Create a model to determine, based on a given test dataset (not containing the survival information), if these passengers in the test dataset survived or not.

In [None]:
# data analysis and wrangling
import pandas as pd
import numpy as np
import random as rnd

# visualization
import seaborn as sns
import matplotlib.pyplot as plt
%matplotlib inline
sns.set()

# machine learning
from sklearn.linear_model import LogisticRegression
from sklearn.svm import SVC, LinearSVC
from sklearn.ensemble import RandomForestClassifier
from sklearn.neighbors import KNeighborsClassifier
from sklearn.naive_bayes import GaussianNB
from sklearn.linear_model import Perceptron
from sklearn.linear_model import SGDClassifier
from sklearn.tree import DecisionTreeClassifier

In [None]:
# load data
df_train = pd.read_csv('data/train.csv')
df_test = pd.read_csv('data/test.csv')

In [None]:
df_train.head()

In [None]:
df_train.info()

In [None]:
df_train.columns.values

In [None]:
df_train.describe()

### Analyze by Describing the Data

**Which features are categorical?**

These values classify the samples into sets of similar samples. Within categorical features are the values nominal, ordinal, ratio, or interval based? Among other things this helps us select the appropriate plots for visualization.

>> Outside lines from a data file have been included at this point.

-- ==== Sys2Proof/Machine/StateHub.lean ====
section
/-! DEFINITION. The state of the hub that has no register of its own (chapters 01 and 09 to 14, 16). -/

namespace Sys2Proof.Machine

/-- A context named as the originating context of a fault (R516). -/
structure CtxRef where
  die : Die
  core : CoreId
  slot : SlotId
  deriving DecidableEq, Repr

/-- A fault report on its way to the FCU (R506, R508). -/
structure Report where
  src : Source
  /-- 0 and 1 the compute dies, 2 the hub (R508). -/
  die : Nat
  unit : Nat
  block : Block
  addr : Nat
  ctx : Option CtxRef
  tag : Nat
  detail : Nat
  injected : Bool
  /-- The hub timebase at its detection (R525, R660). -/
  found : Nat
  deriving DecidableEq, Repr

/-- A record of the log: its eight words as stored, whether it has been sent in an EVENT message, and
whether RECORD_BAD was raised for it (R508 to R511). -/
structure LogEntry where
  words : List Word
  sent : Bool
  badSeen : Bool
  deriving DecidableEq, Repr

/-- A record that ACKED_SEQ of its class has not reached (R522, R523), and whether the service has acknowledged it
(R524). -/
structure Unacked where
  seq : Nat
  cls : FaultClass
  level : Nat
  pin : Bool
  acked : Bool
  deriving DecidableEq, Repr

/-- Who makes a register access (R498). -/
inductive Writer where
  /-- A MGMT message of a session. -/
  | mgmt
  /-- The service sequencer. -/
  | svc
  /-- A JOB message. -/
  | job
  /-- The management target (R643). -/
  | target
  /-- A context, through its regions. -/
  | ctx (d : Die) (q : CoreId) (x : SlotId)
  deriving DecidableEq, Repr

/-- A register access that waits for a block reset (R518, R617). -/
structure HeldAccess where
  writer : Writer
  addr : Nat
  /-- The value of a write; none for a read. -/
  value : Option Word
  /-- The register a context's load waits for. -/
  rd : Option (Fin 32)
  /-- RTAG and SESSION of the message that REG_RSP answers. -/
  reply : Option (Nat × Nat)
  deriving DecidableEq, Repr

/-- What a remote packet carries (R396, R405): a write, a read, an answer, a signal, or the opening, closing and
revoking of a window. -/
inductive RemoteKind where
  | rwr | rrd | rrsp | sig | openReq | openRsp | revoke
  deriving DecidableEq, Repr

/-- A packet of the remote path, with the fields of its head (R405): on its way out it carries its route (R299). -/
structure RemotePkt where
  kind : RemoteKind
  /-- 0 ring East, 1 ring West, 2 SPAN0, 3 SPAN1 (R299). -/
  route : Nat
  /-- The window slot at the source. -/
  win : Nat
  srcRing : Nat
  srcPos : Nat
  srcDie : Nat
  tgtRing : Nat
  tgtPos : Nat
  xfer : Nat
  pkt : Nat
  op : Nat
  etype : Nat
  len : Nat
  addr : Nat
  data : List Byte
  packet : Option SigPacket
  /-- Of an opening: its job, permissions and size (R287). Of an answer: 0 good, 1 refused. -/
  job : Nat
  perm : Nat
  size : Nat
  status : Nat
  deriving DecidableEq, Repr

/-- A packet of a kind with every field zero. -/
def RemotePkt.blank (k : RemoteKind) : RemotePkt :=
  { kind := k, route := 0, win := 0, srcRing := 0, srcPos := 0, srcDie := 0, tgtRing := 0, tgtPos := 0, xfer := 0,
    pkt := 0, op := 0, etype := 0, len := 0, addr := 0, data := [], packet := none, job := 0, perm := 0, size := 0,
    status := 0 }

/-- A remote frame whose access to a die's stores is in progress: the die, the access's stamp, the port the frame came by, and
whether it is the last of its transaction (R93, R405). -/
structure Inbound where
  die : Die
  stamp : Nat
  port : Port
  pkt : RemotePkt
  eot : Bool
  deriving DecidableEq, Repr

/-- The FCU (R507 to R528). -/
structure Fcu where
  nextSeq : Nat
  log : Assoc Nat LogEntry
  unacked : List Unacked
  /-- Records of a session-less time that wait to be sent, oldest first (R511). -/
  events : List (List Word)
  /-- Reports held before the FCU runs (R660), and those beyond 16. -/
  held : List Report
  heldOver : List Report
  /-- Level-1 and higher records whose service handler has not completed (R524). -/
  handlers : List Unacked
  /-- The class whose level-5 decision is pending (R525). -/
  holdClass : Option FaultClass
  /-- Block resets in progress (R518). -/
  resets : List (Block × Die)
  /-- Register accesses that wait for a block reset. -/
  waiting : List HeldAccess
  /-- The last pin sensing differed from the driven pair (R527). -/
  mismatch : Bool
  /-- When the level-5 decision that is pending was taken (R520). -/
  holdAt : Nat
  /-- When each die's heartbeat was last received, and the dies whose silence has been raised (R506). -/
  beats : Assoc Die Nat
  silent : List Die
  deriving DecidableEq, Repr

/-- The FCU after power-on or RESET_N (R507: records are numbered from 1). -/
def Fcu.reset : Fcu :=
  { nextSeq := 1, log := [], unacked := [], events := [], held := [], heldOver := [], handlers := [],
    holdClass := none, resets := [], waiting := [], mismatch := false, holdAt := 0, beats := [], silent := [] }

/-- A fuse blow (R596, R597): the rollback counter up to a step, or the revocation of a key slot. -/
inductive FuseOp where
  | advance (target : Nat)
  | revoke (slot : Nat)
  deriving DecidableEq, Repr

/-- The fused contents of a module (R138, R146, R237, R582, R583). -/
structure Fuses where
  stepping : Nat
  grade : Nat
  /-- Physical engines fused off, 0 to 127 on each die (R146). -/
  offEngines : List (Die × Nat)
  /-- Factory repairs: die, bank key and row (R237). -/
  repairs : List (Die × Nat × Nat)
  /-- Rollback steps taken, and revoked key slots. -/
  rollback : Nat
  revoked : List Nat
  /-- A pair left half-blown (R583, R598). -/
  half : Option FuseOp
  deriving DecidableEq, Repr

/-- Error patterns of a protection word (R223, R224): flipped symbols or bits, and the poison pair's flips. -/
structure Upset where
  syms : List (Nat × Nat)
  pair : Nat
  deriving DecidableEq, Repr

/-! ### Frames and ports (chapter 09) -/

/-- What a frame carries (R395, R396, R398). -/
inductive FrameBody where
  | block (sseq sub : Nat) (sot eot : Bool) (bytes : List Byte)
  | remote (p : RemotePkt)
  | note (code : Nat) (w0 w1 w2 : Word)
  | link (code : Nat) (w0 w1 w2 : Word)
  deriving DecidableEq, Repr

/-- A frame with the arc and role of its partition entry (R395). -/
structure Frame where
  arc : Nat
  role : Nat
  body : FrameBody
  /-- Of a frame passed through: the port and partition entry whose credit is returned when it leaves (R402). -/
  credit : Option (Port × Nat)
  deriving DecidableEq, Repr

/-- What the link layer reads of an arriving frame (R395, R397): the port and physical lane it came on, its header
fields, the symbols corrected and the codewords not correctable in it, and whether its FCRC matched. -/
structure RxHead where
  port : Port
  phys : Nat
  arc : Nat
  role : Nat
  lseq : Nat
  lack : Nat
  cpart : Nat
  ccnt : Nat
  corr : Nat
  uncorr : Nat
  fcrc : Bool
  /-- Its TYPE, or the code of a LINK or NOTE frame, is reserved (R396, R398). -/
  reserved : Bool
  deriving DecidableEq, Repr

/-- What the link layer reads of a frame of the control link (R474, R475): the lane it came on, TYPE, TAG, SUB, SOT, EOT,
LSEQ, LACK, CCNT, the codewords not correctable in it, and whether its FCRC matched. ARC, ROLE and CPART are 0. -/
structure CtrlHead where
  lane : Fin 4
  typ : Nat
  tag : Nat
  sub : Nat
  sot : Bool
  eot : Bool
  lseq : Nat
  lack : Nat
  ccnt : Nat
  uncorr : Nat
  fcrc : Bool
  deriving DecidableEq, Repr

/-- A control frame is good as any other (R397, R475). -/
def CtrlHead.good (h : CtrlHead) : Bool := h.uncorr == 0 && h.fcrc

/-- A frame of a ring or span port, or of the control link. -/
inductive LinkHead where
  | port (h : RxHead)
  | ctrl (h : CtrlHead)
  deriving DecidableEq, Repr

/-- A ring or span port, or the control link. -/
inductive LinkPort where
  | port (p : Port)
  | ctrl
  deriving DecidableEq, Repr

/-- A frame is good when all of its codewords decode and its FCRC matches (R397). -/
def RxHead.good (h : RxHead) : Bool := h.uncorr == 0 && h.fcrc

/-- A frame sent and not acknowledged (R401), with the partition entry whose credit it used. -/
structure SentFrame where
  lane : Nat
  lseq : Nat
  frame : Frame
  deriving DecidableEq, Repr

/-- A substitution of a logical lane in progress at its receiver (R412). -/
structure Subst where
  logical : Nat
  old : Nat
  spare : Nat
  hard : Bool
  deriving DecidableEq, Repr

/-- What a port holds beside its registers (R393, R401, R402, R410, R412). -/
structure PortSt where
  /-- When training began. -/
  trainSince : Nat
  /-- Frames waiting to leave, oldest first. -/
  out : List Frame
  /-- Frames sent and not acknowledged, oldest first. -/
  unacked : List SentFrame
  /-- When each logical lane last made LACK progress, or began to have frames outstanding (R401). -/
  progress : Assoc Nat Nat
  /-- Of the unacknowledged frames, those to be sent again (R401). -/
  resend : List (Nat × Nat)
  /-- The next LSEQ of each logical lane, and the next one expected on it from the peer. -/
  lseq : Assoc Nat Nat
  rx : Assoc Nat Nat
  /-- Credits to be returned to the peer, by its partition entry (R402). -/
  owed : Assoc Nat Nat
  /-- The highest SSEQ of each stream of each arc of which the peer has acknowledged a frame (R423), by twice the arc plus
  the stream. -/
  ackHi : Assoc Nat Nat
  /-- The peer's ID has come, and this module's ID has left, since training (R409). -/
  idIn : Bool
  idOut : Bool
  /-- Departure there and arrival here of the peer's last TS frame (R398). -/
  tsIn : Option (Nat × Nat)
  /-- Credits of each partition entry. -/
  credits : Assoc Nat Nat
  /-- The peer's announced table. -/
  peerPart : Word
  announced : Bool
  /-- The next lane of each entry's rotation (R404). -/
  rot : Assoc Nat Nat
  /-- Frames of other groups sent on each logical lane since one of the fourth group, while one waits (R406). -/
  since4 : Assoc Nat Nat
  /-- The sender's map: logical lane to physical lane where it is not the first one. -/
  tx : Assoc Nat Nat
  txFailed : List Nat
  /-- Lanes sent on two physical lanes: logical, spare (R412). -/
  dual : List (Nat × Nat)
  sub : Option Subst
  subQ : List (Nat × Bool)
  /-- The latest ADAPT request of each lane, and the coefficients of each transmitter (R410). -/
  adaptAt : Assoc Nat Nat
  coeff : Assoc (Nat × Nat) Int
  /-- The time of the latest TS frame sent. -/
  tsSent : Nat
  /-- The port's transmitters are silent (R519). -/
  silent : Bool
  deriving DecidableEq, Repr

/-- A port after reset. -/
def PortSt.reset : PortSt :=
  { trainSince := 0, out := [], unacked := [], progress := [], resend := [], lseq := [], rx := [], owed := [], ackHi := [],
    idIn := false, idOut := false, tsIn := none, credits := [], peerPart := 0, announced := false,
    rot := [], since4 := [], tx := [], txFailed := [], dual := [], sub := none, subQ := [], adaptAt := [], coeff := [],
    tsSent := 0, silent := false }

/-- A port that trains anew: its sender keeps the map of its lanes and the lanes that have FAILED (R393, R394). -/
def PortSt.renewed (x : PortSt) : PortSt := { PortSt.reset with tx := x.tx, txFailed := x.txFailed }

/-! ### Circulation (chapters 01 and 09) -/

/-- A stored block as it came whole to the hub (R399, R404). -/
structure Blk where
  sseq : Nat
  bytes : List Byte
  /-- Its size is not one R399 allows. -/
  badSize : Bool
  /-- Port and entry of the credit of each of its frames (R402). -/
  credits : List (Port × Nat)
  deriving DecidableEq, Repr

/-- A block being rebuilt from its frames (R404). -/
structure Rebuild where
  sseq : Nat
  frames : Assoc Nat (List Byte)
  credits : List (Port × Nat)
  /-- The index of the last frame, once it has come. -/
  last : Option Nat
  deriving DecidableEq, Repr

/-- A layer whose blocks land or hold passes, with its pass list (R48, R662). -/
structure LayerRun where
  /-- Runs of a stream are numbered from 1 in the order of their heads. -/
  number : Nat
  layer : Nat
  cohorts : List (Fin 8)
  landed : Bool
  deriving DecidableEq, Repr

/-- One of the two streams: 0 East, 1 West. -/
abbrev StreamId := Fin 2

/-- What the circulator keeps of a stream (R43, R48, R57, R404, R424, R662). -/
structure StreamSt where
  /-- The last SSEQ received whole, and whether that block was a gradient block. -/
  last : Option Nat
  lastGrad : Bool
  building : List Rebuild
  /-- Blocks received and not yet landing, in order. -/
  arrivals : List Blk
  layer : Option Nat
  runs : List LayerRun
  /-- Runs begun so far. -/
  runCount : Nat
  firstLayer : Option Nat
  lastLayer : Option Nat
  /-- When the head of the first layer last came, how many have come, and the circuit measured and not yet shown
  (R42, R43). -/
  headAt : Option Nat
  heads : Nat
  circuit : Option Nat
  /-- The blocks held here, in the order in which they are forwarded (R31): die and window address. -/
  order : List (Die × Nat)
  /-- Blocks whose first frame has been passed on and whose last has not (R429). -/
  passing : List Nat
  /-- The first block of the stream has landed since the switch of a splice (R426). -/
  begun : Bool
  /-- Blocks passed since the switch of a splice (R426). -/
  passed : Nat
  deriving DecidableEq, Repr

- Categorical: Survived, Sex, and Embarked. 
- Ordinal: Pclass.

**Which features are numerical?**

These values change from sample to sample. Within numerical features are the values discrete, continuous, or timeseries based? Among other things this helps us select the appropriate plots for visualization.

- Continous: Age, Fare. 
- Discrete: SibSp, Parch.

**Which features are mixed data types?**

Numerical, alphanumeric data within same feature. These are candidates for correcting goal.

- Ticket is a mix of numeric and alphanumeric data types. Cabin is alphanumeric.

**Which features may contain errors or typos?**

This is harder to review for a large dataset, however reviewing a few samples from a smaller dataset may just tell us outright, which features may require correcting.

- Name feature may contain errors or typos as there are several ways used to describe a name including titles, round brackets, and quotes used for alternative or short names.

**Which features contain blank, null or empty values?**

These will require correcting.

- Cabin > Age > Embarked features contain a number of null values in that order for the training dataset.
- Cabin > Age are incomplete in case of test dataset.

**What are the data types for various features?**

- Seven features are integer or floats. Six in case of test dataset.
- Five features are strings (object).

**What is the distribution of numerical feature values across the samples?**

This helps us determine, among other early insights, how representative is the training dataset of the actual problem domain.

- Total samples are 891 or 40% of the actual number of passengers on board the Titanic (2,224).
- Survived is a categorical feature with 0 or 1 values.
- Around 38% samples survived representative of the actual survival rate at 32%.
- Most passengers (> 75%) did not travel with parents or children.
- Nearly 30% of the passengers had siblings and/or spouse aboard.
- Fares varied significantly with few passengers (<1%) paying as high as $512.
- Few elderly passengers (<1%) within age range 65-80.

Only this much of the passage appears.